__Problem__:
Using the records below, output the stretch that opens with the line containing "def devModeWord (s" and closes with the line containing "def devDiagWord (s", exactly and including both lines, with nothing more.
···
/-- A built-in test ends. -/
def diagDoneX (errors failUnit : Nat) (s : State) : State :=
  match s.dev.diagBusy with
  | none => s
  | some t =>
    if halted s then s else
    let s := diagClear t s.dev.diagUnit s
    pulse Reg.DEV_PAGE 4
      { s with dev := { s.dev with diagBusy := none, diagResult := if errors = 0 then 1 else 2, diagErrs := min errors 65535,
                                   diagFail := if errors = 0 || t = 5 then 0 else failUnit % 256 } }

def execDiagDone (errors failUnit : Nat) (s : State) : Host.Outcome State Fault Refusal := .next (diagDoneX errors failUnit s)

/-! ### Release (R354) -/

/-- The bytes of DEV_REL_TOKEN. -/
def relToken (s : State) : List Byte := (List.range 32).flatMap fun k => toBytes 4 (rGet s (Reg.DEV_REL_TOKEN k))

/-- A serial number as mirror words 40 to 43 hold it. -/
def serial16 (s : State) : List Byte := (s.dev.serial ++ List.replicate 16 0).take 16

/-- A write of DEV_REL_CMD: a good token resets the device, another is counted and the nonce replaced. -/
def relEff (v : Nat) (s : State) : State :=
  if !bit v 0 || s.dev.mode ≠ .lockdown || !s.dev.fwUp then s else
  let t := relToken s
  if t.take 16 = s.dev.nonce && (t.drop 16).take 16 = serial16 s && Config.signatureGood (t.take 32) (t.drop 32) then
    leaveReset (deviceReset false (finishMedia s))
  else
    drawNonce { s with dev := { s.dev with relResult := 2, attempts := min (s.dev.attempts + 1) 255 } }

def execReleaseToken (w : Writer) (v : W32) (s : State) : Host.Outcome State Fault Refusal :=
  .next (acceptWrite w Reg.DEV_REL_CMD (relEff v.toNat) s)

/-! ### Fatal errors (Table 16.7) -/

/-- The management core goes 100 ms without service. -/
def watchdogX (s : State) : State := if dead s then s else fatalErr Reg.DEV_PAGE 3 s
def execWatchdogExpiry (s : State) : Host.Outcome State Fault Refusal := .next (watchdogX s)

/-- A reference clock is missing for 10 µs while PWROK is high (R387). -/
def refclkX (s : State) : State := if dead s || !s.dev.pwrok then s else fatalErr Reg.DEV_PAGE 5 s
def execRefclkLoss (s : State) : Host.Outcome State Fault Refusal := .next (refclkX s)

/-! ### Words that reads of the DEV page form (Table 16.9) -/

def devModeWord (s : State) : Nat :=
  s.dev.mode.num + 16 * s.dev.target + 256 * b2n s.dev.activating + 512 * b2n (s.dev.fatal ≠ 0)
def devBootWord (s : State) : Nat := s.dev.bank0 + 16 * s.dev.bank1 + 256 * s.dev.bankRun
def devLastErrWord (s : State) : Nat := s.dev.lastErrPage % 4096 + 4096 * (s.dev.lastErrCode % 256) + 2 ^ 20 * s.dev.lastErrClass
def devFwWord (s : State) : Nat := b2n s.dev.fwBusy + 2 * b2n s.dev.fwStaged + 256 * s.dev.fwResult
def devDiagWord (s : State) : Nat :=
  b2n s.dev.diagBusy.isSome + 2 * s.dev.diagResult + 256 * s.dev.diagFail + 65536 * s.dev.diagErrs
def devRelWord (s : State) : Nat := s.dev.relResult + 256 * s.dev.attempts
···
__Problem solution__:
def devModeWord (s : State) : Nat :=
  s.dev.mode.num + 16 * s.dev.target + 256 * b2n s.dev.activating + 512 * b2n (s.dev.fatal ≠ 0)
def devBootWord (s : State) : Nat := s.dev.bank0 + 16 * s.dev.bank1 + 256 * s.dev.bankRun
def devLastErrWord (s : State) : Nat := s.dev.lastErrPage % 4096 + 4096 * (s.dev.lastErrCode % 256) + 2 ^ 20 * s.dev.lastErrClass
def devFwWord (s : State) : Nat := b2n s.dev.fwBusy + 2 * b2n s.dev.fwStaged + 256 * s.dev.fwResult
def devDiagWord (s : State) : Nat :=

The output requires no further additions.